-- ==== Sys2Proof/Laws/KeptSquall.lean ====
section
/-!
SUPPORT. What the operations of Machine/Squall.lean keep.
-/
set_option linter.unusedTactic false
set_option linter.unreachableTactic false
set_option linter.unusedVariables false
set_option linter.unusedSimpArgs false

namespace Sys2Proof.Machine

theorem kept_dropClasses {s0 : State} (s : State) (hks : Kept s0 s) : Kept s0 (State.dropClasses s) := by
  unfold State.dropClasses
  try dsimp only
  repeat' (first | with_reducible assumption | simp only [Kept.mk3, Kept.mk4] | (intro _) | split)

theorem kept_hungDies {s0 : State} (s : State) (hung : List (Fin 256)) (hks : Kept s0 s) : Kept s0 (State.hungDies s hung) := by
  unfold State.hungDies
  try dsimp only
  repeat' (first | with_reducible assumption | with_reducible apply kept_failDie | with_reducible apply Kept.foldl | simp only [Kept.mk3, Kept.mk4] | (intro _) | split)

theorem kept_flushStart {s0 : State} (s : State) (hks : Kept s0 s) : Kept s0 (State.flushStart s) := by
  unfold State.flushStart
  try dsimp only
  repeat' (first | with_reducible assumption | with_reducible refine K1.elim (kept_placeIn _ _ _ _ _ ?_) ‹_› | with_reducible apply kept_placeIn | with_reducible apply Kept.foldl | with_reducible apply K1.getD | simp only [Kept.mk3, Kept.mk4] | (intro _) | split)

theorem kept_parityStart {s0 : State} (s : State) (hks : Kept s0 s) : Kept s0 (State.parityStart s) := by
  unfold State.parityStart
  try dsimp only
  repeat' (first | with_reducible assumption | with_reducible apply kept_updSb | with_reducible apply kept_queueOp | with_reducible apply Kept.foldl | simp only [Kept.mk3, Kept.mk4] | (intro _) | split)

theorem kept_tailStart {s0 : State} (s : State) (hks : Kept s0 s) : Kept s0 (State.tailStart s) := by
  unfold State.tailStart
  try dsimp only
  repeat' (first | with_reducible assumption | with_reducible apply kept_queueOp | with_reducible apply Kept.foldl | simp only [Kept.mk3, Kept.mk4] | (intro _) | split)

theorem kept_systemRecord {s0 : State} (s : State) (hks : Kept s0 s) : Kept s0 (State.systemRecord s) := by
  unfold State.systemRecord
  have h1 : Kept s0 (if s.boot.tGust.isSome then s.meterSave else s) := by
    split
    · exact kept_meterSave _ hks
    · exact hks
  generalize (if s.boot.tGust.isSome then s.meterSave else s) = a at h1
  have h2 : Kept s0 (if s.dev.level = .gust then a.saveGust else a) := by
    split
    · exact kept_saveGust _ h1
    · exact h1
  dsimp only
  generalize (if s.dev.level = .gust then a.saveGust else a) = b at h2
  refine h2.updNvm rfl rfl { NvmKept.rfl' b.nvm with reserved := ?_ } rfl
  dsimp only
  split
  · exact Nat.le_max_left _ _
  · exact le_refl _

theorem kept_markStep {s0 : State} (s : State) (n : Nat) (hks : Kept s0 s) : Kept s0 (State.markStep s n) := by
  unfold State.markStep
  try dsimp only
  repeat' (first | with_reducible assumption | simp only [Kept.mk3, Kept.mk4] | (intro _) | split)

theorem kept_enterStep {s0 : State} (s : State) (n : Nat) (hks : Kept s0 s) : Kept s0 (State.enterStep s n) := by
  unfold State.enterStep
  try dsimp only
  repeat' (first | with_reducible assumption | with_reducible apply kept_passBegin | with_reducible apply kept_passEnd | with_reducible apply kept_dropClasses | with_reducible apply kept_flushStart | with_reducible apply kept_parityStart | with_reducible apply kept_tailStart | with_reducible apply kept_step | simp only [Kept.mk3, Kept.mk4] | (intro _) | split)

theorem kept_wakeChannels {s0 : State} (s : State) (hks : Kept s0 s) : Kept s0 (State.wakeChannels s) := by
  unfold State.wakeChannels
  try dsimp only
  repeat' (first | with_reducible assumption | simp only [Kept.mk3, Kept.mk4] | (intro _) | split)

theorem kept_leaveStep {s0 : State} (s : State) (n : Nat) (hks : Kept s0 s) : Kept s0 (State.leaveStep s n) := by
  unfold State.leaveStep
  try dsimp only
  repeat' (first | with_reducible assumption | with_reducible apply kept_sendPkt | with_reducible apply kept_passEnd | with_reducible apply kept_systemRecord | with_reducible apply kept_wakeChannels | simp only [Kept.mk3, Kept.mk4] | (intro _) | split)

theorem kept_causeReset {s0 : State} (s : State) (hks : Kept s0 s) : Kept s0 (State.causeReset s) := by
  unfold State.causeReset
  try dsimp only
  repeat' (first | with_reducible assumption | with_reducible apply kept_addCause | with_reducible apply kept_restart | simp only [Kept.mk3, Kept.mk4] | (intro _) | split)

theorem kept_finalHold {s0 : State} (s : State) (hks : Kept s0 s) : Kept s0 (State.finalHold s) := by
  unfold State.finalHold
  try dsimp only
  repeat' (first | with_reducible assumption | with_reducible apply kept_addCause | with_reducible apply kept_zeroiseAll | simp only [Kept.mk3, Kept.mk4] | (intro _) | split)

theorem kept_squallOver {s0 : State} (s : State) (hks : Kept s0 s) : Kept s0 (State.squallOver s) := by
  unfold State.squallOver
  try dsimp only
  repeat' (first | with_reducible assumption | with_reducible apply kept_restart | with_reducible apply kept_internalReset | with_reducible apply kept_causeReset | with_reducible apply kept_finalHold | simp only [Kept.mk3, Kept.mk4] | (intro _) | split)

theorem kept_execSquallStepEnd {s0 : State} (hung : List (Fin 256)) (s : State) (hks : Kept s0 s) : OutKept s0
      (execSquallStepEnd hung s) := by
  unfold execSquallStepEnd
  try dsimp only
  repeat' (first | with_reducible assumption | with_reducible apply kept_hungDies | with_reducible apply kept_markStep | with_reducible apply kept_enterStep | with_reducible apply kept_leaveStep | with_reducible apply kept_squallOver | with_reducible apply kept_step | with_reducible apply OutKept.next | exact OutKept.fault _ | exact OutKept.refused _ | simp only [Kept.mk3, Kept.mk4] | (intro _) | split)

theorem kept_execSquallRestart {s0 : State} (pfailHigh : Nat) (s : State) (hks : Kept s0 s) : OutKept s0 (execSquallRestart
      pfailHigh s) := by
  unfold execSquallRestart
  try dsimp only
  repeat' (first | with_reducible assumption | with_reducible apply kept_internalReset | with_reducible apply OutKept.next | exact OutKept.fault _ | exact OutKept.refused _ | simp only [Kept.mk3, Kept.mk4] | (intro _) | split)

theorem kept_execThermalRestart {s0 : State} (s : State) (hks : Kept s0 s) : OutKept s0 (execThermalRestart s) := by
  unfold execThermalRestart
  try dsimp only
  repeat' (first | with_reducible assumption | with_reducible apply kept_internalReset | with_reducible apply OutKept.next | exact OutKept.fault _ | exact OutKept.refused _ | simp only [Kept.mk3, Kept.mk4] | (intro _) | split)

theorem kept_execPfailLFall {s0 : State} (s : State) (hks : Kept s0 s) : OutKept s0 (execPfailLFall s) := by
  unfold execPfailLFall
  try dsimp only
  repeat' (first | with_reducible assumption | with_reducible apply kept_squallTrigger | with_reducible apply OutKept.next | exact OutKept.fault _ | exact OutKept.refused _ | simp only [Kept.mk3, Kept.mk4] | (intro _) | split)

theorem kept_execVsupConversion {s0 : State} (mV : Nat) (s : State) (hks : Kept s0 s) : OutKept s0 (execVsupConversion mV s)
      := by
  unfold execVsupConversion
  try dsimp only
  repeat' (first | with_reducible assumption | with_reducible apply kept_squallTrigger | with_reducible apply OutKept.next | exact OutKept.fault _ | exact OutKept.refused _ | simp only [Kept.mk3, Kept.mk4] | (intro _) | split)

theorem kept_execWatchdogExpiry {s0 : State} (s : State) (hks : Kept s0 s) : OutKept s0 (execWatchdogExpiry s) := by
  unfold execWatchdogExpiry
  try dsimp only
  repeat' (first | with_reducible assumption | with_reducible apply kept_squallTrigger | with_reducible apply OutKept.next | exact OutKept.fault _ | exact OutKept.refused _ | simp only [Kept.mk3, Kept.mk4] | (intro _) | split)

theorem kept_execPowerOnReset {s0 : State} (s : State) (hks : Kept s0 s) : OutKept s0 (execPowerOnReset s) :=
  OutKept.next (hks.trans (kept_reset rfl rfl rfl rfl rfl rfl rfl))

theorem kept_execResetInLAssert {s0 : State} (lowNs : Nat) (s : State) (hks : Kept s0 s) : OutKept s0 (execResetInLAssert
      lowNs s) := by
  unfold execResetInLAssert
  try dsimp only
  repeat' (first | with_reducible assumption | with_reducible apply kept_drawn | with_reducible apply kept_addCause | with_reducible apply kept_chipReset | with_reducible apply kept_squallTrigger | with_reducible apply kept_act | with_reducible apply OutKept.next | exact OutKept.fault _ | exact OutKept.refused _ | simp only [Kept.mk3, Kept.mk4] | (intro _) | split)

theorem kept_execCrystalMonitorWindow {s0 : State} (count : BitVec 16) (noEdge : Bool) (pllLost : Bool) (s : State) (hks :
      Kept s0 s) : OutKept s0 (execCrystalMonitorWindow count noEdge pllLost s) := by
  unfold execCrystalMonitorWindow
  try dsimp only
  repeat' (first | with_reducible assumption | with_reducible apply OutKept.next | exact OutKept.fault _ | exact OutKept.refused _ | simp only [Kept.mk3, Kept.mk4] | (intro _) | split)

theorem kept_utcLapse {s0 : State} (s : State) (hks : Kept s0 s) : Kept s0 (State.utcLapse s) := by
  unfold State.utcLapse
  try dsimp only
  repeat' (first | with_reducible assumption | simp only [Kept.mk3, Kept.mk4] | (intro _) | split)

theorem kept_execCrystalMonitorTrip {s0 : State} (s : State) (hks : Kept s0 s) : OutKept s0 (execCrystalMonitorTrip s) := by
  unfold execCrystalMonitorTrip
  try dsimp only
  repeat' (first | with_reducible assumption | with_reducible apply kept_addCause | with_reducible apply kept_squallTrigger | with_reducible apply kept_linksDown | with_reducible apply kept_utcLapse | with_reducible apply OutKept.next | exact OutKept.fault _ | exact OutKept.refused _ | simp only [Kept.mk3, Kept.mk4] | (intro _) | split)

end Sys2Proof.Machine
end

--------------------

WORK TO BE COMPLETED -> For every line in the listing above that contains "lowNs", copy that line.

TASK RESULT ->
theorem kept_execResetInLAssert {s0 : State} (lowNs : Nat) (s : State) (hks : Kept s0 s) : OutKept s0 (execResetInLAssert
      lowNs s) := by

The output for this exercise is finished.